» Action item:
Somewhere below is a line with "if !allowed then" and, later, a line with "def State.ciphWrite (s"; repeat those two lines and all the lines between them, exactly as they are.

Input data Block Start

-- ==== Sys2Proof/Machine/Ciph.lean ====
section
/-!
DEFINITION. CIPH (09_cipher.md): randomness, key slots, contexts, protected units, rollover, and the message engine.
-/

namespace Sys2Proof.Machine

/-! ### Contexts: configuration words and counters (R218, R232) -/

/-- Configuration word `w` of context `c`, and its counter `k`, in `State.regs` (log entry 21). -/
def aCtxCfg (c w : Nat) : Nat := 0x4000000 + 64 * c + 4 * w
def aCtxCnt (c k : Nat) : Nat := 0x8000000 + 64 * c + 8 * k

def fCtxMode (c : Nat) : Fld := ⟨aCtxCfg c 0, 0, 3⟩
def fCtxDir (c : Nat) : Fld := ⟨aCtxCfg c 0, 3, 1⟩
def fCtxBind (c : Nat) : Fld := ⟨aCtxCfg c 0, 4, 2⟩
def fCtxRoll (c : Nat) : Fld := ⟨aCtxCfg c 0, 8, 1⟩
def fCtxLane (c : Nat) : Fld := ⟨aCtxCfg c 1, 0, 3⟩
def fCtxHead (c : Nat) : Fld := ⟨aCtxCfg c 1, 8, 7⟩
def fCtxFlow (c : Nat) : Fld := ⟨aCtxCfg c 1, 16, 8⟩
def fCtxKeyCur (c : Nat) : Fld := ⟨aCtxCfg c 2, 0, 13⟩
def fCtxKeyNext (c : Nat) : Fld := ⟨aCtxCfg c 2, 16, 13⟩

/-- A value of several words, the first most significant. -/
def State.wordsFrom (s : State) (a n : Nat) : Nat := (List.range n).foldl (fun v k => 2 ^ 32 * v + s.nat (a + 4 * k)) 0

/-- Such a value set. -/
def State.setWordsFrom (s : State) (a n v : Nat) : State :=
  (List.range n).foldl (fun s k => s.setNat (a + 4 * k) (v / 2 ^ (32 * (n - 1 - k)))) s

def State.ctxIv (s : State) (c : Nat) : Nat := s.wordsFrom (aCtxCfg c 5) 3
def State.ctxIvNext (s : State) (c : Nat) : Nat := s.wordsFrom (aCtxCfg c 8) 3
def State.ctxAad (s : State) (c : Nat) : List Byte := natBytes 8 (s.wordsFrom (aCtxCfg c 11) 2)
def State.ctxLimit (s : State) (c : Nat) : Nat := s.wide (aCtxCfg c 3)

/-- R220: i of a context, its counter 0. -/
def State.ctxI (s : State) (c : Nat) : Nat := s.wide (aCtxCnt c 0)
def State.setCtxI (s : State) (c i : Nat) : State := s.setWide (aCtxCnt c 0) i

def State.ctx (s : State) (c : Nat) : Ctx := (assocGet s.ciph.ctxs c).getD {}

/-- A context changed; one that is as at reset is not listed. -/
def State.modCtx (s : State) (c : Nat) (f : Ctx → Ctx) : State :=
  let x := f (s.ctx c)
  { s with ciph := { s.ciph with ctxs := if x = {} then assocDel s.ciph.ctxs c else assocPut s.ciph.ctxs c x } }

/-- The contexts not in `IDLE`. -/
def State.liveCtxs (s : State) : List Nat := (s.ciph.ctxs.filter fun p => p.2.state != 0).map (·.1)

/-- CIPH is fitted and runs. -/
def State.ciphUp (s : State) : Bool := s.ciph.fitted && s.up && !s.held 10

/-- R219, R222: a context stops. -/
def State.ctxStop (s : State) (c code : Nat) : State :=
  let x := s.ctx c
  if x.state = 0 || (x.state = 5 && (x.stop = code || x.stop = 3)) then s
  else (s.modCtx c fun x => { x with state := 5, stop := code, open_ := false, part := [] }).raise fCIPH_ALARM_CTX_STOP

/-! ### Randomness (R212, R213) -/

/-- R213: a health test fails. -/
def execEsHealthFail (s : State) : Ans :=
  if s.ciphUp then .next ((s.setB fCIPH_STATUS_ES_OK false).raise fCIPH_ALARM_ES_FAIL) else .next s

/-- DRBG_OK: every instance has reseeded within 1 ms. -/
def State.drbgOk (s : State) : Bool := s.ciph.reseed.all fun t => s.clk ≤ 625000 + t

/-- R212: an instance reseeds; the source is then healthy. -/
def execDrbgReseed (i : Fin 21) (s : State) : Ans :=
  if s.ciphUp then
    let s := { s with ciph := { s.ciph with reseed := setAt s.ciph.reseed i s.clk } }
    .next ((s.setB fCIPH_STATUS_ES_OK true).setB fCIPH_STATUS_DRBG_OK s.drbgOk)
  else .next s

/-! ### Key slots (R214 to R217) -/

/-- R215: the policy flags of a slot: those of the first entry whose range holds it. -/
def State.policy (s : State) (slot : Nat) : Option Nat :=
  ((List.range 32).find? fun e =>
    s.get (fCIPH_KPOL_RANGE_FIRST e) ≤ slot && slot ≤ s.get (fCIPH_KPOL_RANGE_LAST e)).map fun e => s.nat (aCIPH_KPOL_FLAGS e)

/-- R215: a use flag, by its bit. -/
def State.permits (s : State) (slot bit : Nat) : Bool := ((s.policy slot).map fun f => bitOf f bit).getD false

/-- R215: an initiator of INIT may load clear. -/
def State.mayLoad (s : State) (slot init : Nat) : Bool :=
  ((s.policy slot).map fun f => bitOf f 3 && bitOf f (8 + init)).getD false

def State.key (s : State) (slot : Nat) : Option Nat := assocGet s.ciph.keys slot

/-- R216: whether a context names a slot as its next key: a KEY_NEXT other than 0, or any with ROLL (log entry 22). -/
def namesNext (roll : Bool) (next : Nat) : Bool := roll || next != 0

/-- R216: the references that an armed Course brings to a slot by the words of one context: as its KEY_CUR and as its
KEY_NEXT, where the context is bound after the Course and does not name the slot so already. -/
def State.courseNames (s : State) (a : Armed) (slot c : Nat) : Nat :=
  let w := afterCourse a s
  let live := (s.ctx c).state != 0
  if bitsOf (w (aCtxCfg c 0)) 4 2 = 0 then 0
  else
    let cur := fun (k : Nat) => k == slot
    let next := fun (roll : Bool) (k : Nat) => namesNext roll k && k == slot
    b2n (cur (bitsOf (w (aCtxCfg c 2)) 0 13) && !(live && cur (s.get (fCtxKeyCur c))))
      + b2n (next (bitOf (w (aCtxCfg c 0)) 8) (bitsOf (w (aCtxCfg c 2)) 16 13)
          && !(live && next (s.is (fCtxRoll c)) (s.get (fCtxKeyNext c))))

/-- R216: the references of a slot: contexts by KEY_CUR, KEY_NEXT and previous key, and an armed Course that brings it
to a context. -/
def State.keyRefs (s : State) (slot : Nat) : Nat :=
  let own := s.liveCtxs.foldl (fun k c =>
    k + b2n (s.get (fCtxKeyCur c) == slot)
      + b2n (namesNext (s.is (fCtxRoll c)) (s.get (fCtxKeyNext c)) && s.get (fCtxKeyNext c) == slot)
      + b2n ((s.ctx c).prev.any fun p => p.slot == slot)) 0
  match s.crs.armed with
  | none => own
  | some a =>
    let cs := (a.writes.flatMap fun w => w.items.filterMap fun i =>
      if 0x4000000 ≤ i.1 && i.1 < 0x8000000 then some ((i.1 - 0x4000000) / 64) else none).eraseDups
    own + cs.foldl (fun k c => k + s.courseNames a slot c) 0

/-- The code of R233 of a key operation is kept for the slot and for the source. -/
def State.keyResult (s : State) (by_ : Source) (slot code : Nat) : State :=
  let c := { s.ciph with results := assocPut s.ciph.results slot code }
  let c := match by_ with
    | .pcie => c
    | .cop k => { c with sessionResults := assocPut c.sessionResults k code }
  ({ s with ciph := c } : State).answer by_ (if code = 0 then .ok else .ciph code)

/-- R215 to R217: a load of a slot: its code, and the key taken. -/
def State.keyLoad (s : State) (slot key : Nat) (allowed : Bool) : State × Nat :=
  if !allowed then (s.raise fCIPH_ALARM_KEY_REFUSED, 7)
  else if s.keyRefs slot ≠ 0 then (s.raise fCIPH_ALARM_KEY_REFUSED, 8)
  else if s.ciph.zeroing then (s, 10)
  else ({ s with ciph := { s.ciph with keys := assocPut s.ciph.keys slot key } }, 0)

/-- A command of CIPH that stands for a write: nothing on OL2560-NB (R3). -/
def State.ciphWrite (s : State) (by_ : Source) (a : Nat) (act : State → State) : State :=
  s.byWrite by_ a fun s => if s.ciph.fitted then act s else s.answer by_ .objAbsent

/-- The INIT bit of a source (R215). -/
def initOf : Source → Nat
  | .pcie => 0
  | .cop _ => 1

/-- R215, R216: a clear load. -/
def State.loadClear (s : State) (by_ : Source) (slot key : Nat) : State :=
  let p := s.keyLoad slot key (s.mayLoad slot (initOf by_))
  p.1.keyResult by_ slot p.2

/-- R216: a clear key load, with CIPH_KEY_CMD or 0x3200:02. -/
def execKeyLoadClear (by_ : Source) (slot : Fin 8192) (key : BitVec 256) (s : State) : Ans :=
  .next (s.ciphWrite by_ aCIPH_KEY_CMD fun s => s.loadClear by_ slot key.toNat)

/-! ### The message buffer and the descriptors (R228) -/

/-- Bytes of the message buffer. -/
def State.bufBytes (s : State) (ofs n : Nat) : List Byte :=
  (List.range n).map fun i => (s.reg (aCIPH_MSG_BUF ((ofs + i) / 4))).extractLsb' (8 * (3 - (ofs + i) % 4)) 8

/-- Bytes put into the message buffer; a poisoned word that they cover in part keeps its own (R381). -/
def State.bufPut (s : State) (ofs : Nat) (bs : List Byte) : State :=
  let w := s.winTouch 10 ofs bs.length
  bs.zipIdx.foldl (fun s p =>
    if w.2.contains ((ofs + p.2) / 8) then s
    else s.set ⟨aCIPH_MSG_BUF ((ofs + p.2) / 4), 8 * (3 - (ofs + p.2) % 4), 8⟩ p.1.toNat) w.1

def State.jobOp (s : State) (j : Nat) : Nat := s.get (fCIPH_JOB_CTRL_OP j)
def State.jobFinal (s : State) (j : Nat) : Bool := s.is (fCIPH_JOB_CTRL_FINAL j)
def State.jobCtx (s : State) (j : Nat) : Nat := s.nat (aCIPH_JOB_CTX j) % 65536
def State.jobLen (s : State) (j : Nat) : Nat := s.nat (aCIPH_JOB_LEN j)
def State.jobAad (s : State) (j : Nat) : Nat := s.nat (aCIPH_JOB_AAD j) % 65536
def State.jobSrc (s : State) (j : Nat) : Nat := s.nat (aCIPH_JOB_SRC j)
def State.jobDst (s : State) (j : Nat) : Nat := s.nat (aCIPH_JOB_DST j)

/-- The mode of a context: 0 GCM, 1 GMAC, 2 CTR, 3 CBC, 4 CFB128, 5 KW. -/
def State.ctxMode (s : State) (c : Nat) : Nat := s.get (fCtxMode c)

Input data Block End

» Answer section:
  if !allowed then (s.raise fCIPH_ALARM_KEY_REFUSED, 7)
  else if s.keyRefs slot ≠ 0 then (s.raise fCIPH_ALARM_KEY_REFUSED, 8)
  else if s.ciph.zeroing then (s, 10)
  else ({ s with ciph := { s.ciph with keys := assocPut s.ciph.keys slot key } }, 0)

/-- A command of CIPH that stands for a write: nothing on OL2560-NB (R3). -/
def State.ciphWrite (s : State) (by_ : Source) (a : Nat) (act : State → State) : State :=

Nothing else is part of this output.